Data extracted from a collection:

/-- A channel that frames and has fewer than two selections ahead selects a management message first; a refill and a
meter sweep run; a reparenting queue takes its new parent at the frame boundary; the indirect port that is not busy
writes or shows a record. (R208, R211, R212, R213, R214, R216, R219, R224) -/
def Obligations.TrafficCommandsComplete : Prop :=
    (∀ (c : Ch) (m : MgmtMsg) (r : List MgmtMsg) (d : Dev),
      d.schedules c →
      (Tbl.get [] d.tm.ahead c).length < 2 →
      (d.use F.TMG_CHCFG_CH_RATE c = 0 ∨ 0 ≤ Tbl.get 0 d.tm.chCredit c) →
      Tbl.get [] d.tm.mgmt c = m :: r →
        Answers (.schedulerSelect c) d
          (let e := { d with tm := { d.tm with mgmt := Tbl.set d.tm.mgmt c r } }.set F.TMG_CHSTAT_MGMT_DEPTH r.length c
          (e.keepSel c (.mgmt m)).bump F.TMG_CHCNT_COUNT c 2)) ∧
    (∀ (d : Dev),
        Answers (.refill) d (d.refillAll)) ∧
    (∀ (d : Dev),
        Answers (.meterSweep) d (d.meterSweep)) ∧
    (∀ (q : Fin 65536) (old : Nat) (d : Dev),
      Tbl.find? d.tm.qold q = some old →
        Answers (.queueReparent q) d
          (let new := Tbl.get 0 d.tm.qcfg q
          let e := d.toFrame
          let now := setRec old 0 4 (recBytes new 0 4)
          let moved := decide (recBytes old 0 4 ≠ recBytes new 0 4)
          let e : Dev := { e with tm := { e.tm with
            qold := if now = new then Tbl.erase e.tm.qold q else Tbl.set e.tm.qold q now } }
          if moved then e.leaveShare q else e)) ∧
    (∀ (table : Fin 8) (index : Fin (2 ^ 17)) (d : Dev),
      d.hostOpen →
      d.on F.TMG_IND_CTL_BUSY = false →
      index.val < tmgSize table →
        Answers (.tmgIndRead table index) d
          (let e := ((d.set F.TMG_IND_CTL_INDEX index).set F.TMG_IND_CTL_TABLE table).set F.TMG_IND_CTL_WRITE 0
          e.showData F.TMG_IND_DATA_DATA 4 (e.tmgRec table index))) ∧
    (∀ (table : Fin 8) (index : Fin (2 ^ 17)) (d : Dev),
      d.hostOpen →
      d.on F.TMG_IND_CTL_BUSY = false →
        Answers (.tmgIndWrite table index) d
          (let e := ((d.set F.TMG_IND_CTL_INDEX index).set F.TMG_IND_CTL_TABLE table).set F.TMG_IND_CTL_WRITE 1
          let r := e.readData F.TMG_IND_DATA_DATA 4 &&& tmgMask table
          if tmgOk table index r then e.tmgWrite table index r else e.tmgRefuse table index))

/-- The parser indirect port that is not busy writes a rule whose action is legal and shows records; a fragment
entry that reaches its age is removed. (R302, R304, R306, R312, R313) -/
def Obligations.ParserCommandsComplete : Prop :=
    (∀ (table : Fin 4) (index : Fin 8192) (d : Dev),
      d.hostOpen →
      d.on F.PAR_IND_CTL_BUSY = false →
      table.val ≠ 3 →
        Answers (.parIndRead table index) d
          (let e := ((d.set F.PAR_IND_CTL_INDEX index).set F.PAR_IND_CTL_TABLE table).set F.PAR_IND_CTL_WRITE 0
          e.showData F.PAR_IND_DATA_DATA 24 (e.parRec table index))) ∧
    (∀ (index : Fin 8192) (d : Dev),
      d.hostOpen →
      d.on F.PAR_IND_CTL_BUSY = false →
        Answers (.parIndWrite 0 index) d
          (let e := ((d.set F.PAR_IND_CTL_INDEX index).set F.PAR_IND_CTL_TABLE 0).set F.PAR_IND_CTL_WRITE 1
          let r := e.readData F.PAR_IND_DATA_DATA 24
          if actionOk (recBytes r 176 16) = false then e.parRefuse else e.putParRule index r)) ∧
    (∀ (i : Fin 8192) (x : Frag) (d : Dev),
      Tbl.find? d.par.frags i = some x →
        Answers (.fragTimeout i) d
          (let age := (sdiff 32 d.stamp x.stamp).toNat
          (d.runTo (d.nowNs + (d.use F.PAR_FRAGCFG_TIMEOUT_MS * 1000000 - age))).fragTimeout i))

Activity -> Extract all of the data above and output it character for character.

Answer to the problem ->
/-- A channel that frames and has fewer than two selections ahead selects a management message first; a refill and a
meter sweep run; a reparenting queue takes its new parent at the frame boundary; the indirect port that is not busy
writes or shows a record. (R208, R211, R212, R213, R214, R216, R219, R224) -/
def Obligations.TrafficCommandsComplete : Prop :=
    (∀ (c : Ch) (m : MgmtMsg) (r : List MgmtMsg) (d : Dev),
      d.schedules c →
      (Tbl.get [] d.tm.ahead c).length < 2 →
      (d.use F.TMG_CHCFG_CH_RATE c = 0 ∨ 0 ≤ Tbl.get 0 d.tm.chCredit c) →
      Tbl.get [] d.tm.mgmt c = m :: r →
        Answers (.schedulerSelect c) d
          (let e := { d with tm := { d.tm with mgmt := Tbl.set d.tm.mgmt c r } }.set F.TMG_CHSTAT_MGMT_DEPTH r.length c
          (e.keepSel c (.mgmt m)).bump F.TMG_CHCNT_COUNT c 2)) ∧
    (∀ (d : Dev),
        Answers (.refill) d (d.refillAll)) ∧
    (∀ (d : Dev),
        Answers (.meterSweep) d (d.meterSweep)) ∧
    (∀ (q : Fin 65536) (old : Nat) (d : Dev),
      Tbl.find? d.tm.qold q = some old →
        Answers (.queueReparent q) d
          (let new := Tbl.get 0 d.tm.qcfg q
          let e := d.toFrame
          let now := setRec old 0 4 (recBytes new 0 4)
          let moved := decide (recBytes old 0 4 ≠ recBytes new 0 4)
          let e : Dev := { e with tm := { e.tm with
            qold := if now = new then Tbl.erase e.tm.qold q else Tbl.set e.tm.qold q now } }
          if moved then e.leaveShare q else e)) ∧
    (∀ (table : Fin 8) (index : Fin (2 ^ 17)) (d : Dev),
      d.hostOpen →
      d.on F.TMG_IND_CTL_BUSY = false →
      index.val < tmgSize table →
        Answers (.tmgIndRead table index) d
          (let e := ((d.set F.TMG_IND_CTL_INDEX index).set F.TMG_IND_CTL_TABLE table).set F.TMG_IND_CTL_WRITE 0
          e.showData F.TMG_IND_DATA_DATA 4 (e.tmgRec table index))) ∧
    (∀ (table : Fin 8) (index : Fin (2 ^ 17)) (d : Dev),
      d.hostOpen →
      d.on F.TMG_IND_CTL_BUSY = false →
        Answers (.tmgIndWrite table index) d
          (let e := ((d.set F.TMG_IND_CTL_INDEX index).set F.TMG_IND_CTL_TABLE table).set F.TMG_IND_CTL_WRITE 1
          let r := e.readData F.TMG_IND_DATA_DATA 4 &&& tmgMask table
          if tmgOk table index r then e.tmgWrite table index r else e.tmgRefuse table index))

/-- The parser indirect port that is not busy writes a rule whose action is legal and shows records; a fragment
entry that reaches its age is removed. (R302, R304, R306, R312, R313) -/
def Obligations.ParserCommandsComplete : Prop :=
    (∀ (table : Fin 4) (index : Fin 8192) (d : Dev),
      d.hostOpen →
      d.on F.PAR_IND_CTL_BUSY = false →
      table.val ≠ 3 →
        Answers (.parIndRead table index) d
          (let e := ((d.set F.PAR_IND_CTL_INDEX index).set F.PAR_IND_CTL_TABLE table).set F.PAR_IND_CTL_WRITE 0
          e.showData F.PAR_IND_DATA_DATA 24 (e.parRec table index))) ∧
    (∀ (index : Fin 8192) (d : Dev),
      d.hostOpen →
      d.on F.PAR_IND_CTL_BUSY = false →
        Answers (.parIndWrite 0 index) d
          (let e := ((d.set F.PAR_IND_CTL_INDEX index).set F.PAR_IND_CTL_TABLE 0).set F.PAR_IND_CTL_WRITE 1
          let r := e.readData F.PAR_IND_DATA_DATA 24
          if actionOk (recBytes r 176 16) = false then e.parRefuse else e.putParRule index r)) ∧
    (∀ (i : Fin 8192) (x : Frag) (d : Dev),
      Tbl.find? d.par.frags i = some x →
        Answers (.fragTimeout i) d
          (let age := (sdiff 32 d.stamp x.stamp).toNat
          (d.runTo (d.nowNs + (d.use F.PAR_FRAGCFG_TIMEOUT_MS * 1000000 - age))).fragTimeout i))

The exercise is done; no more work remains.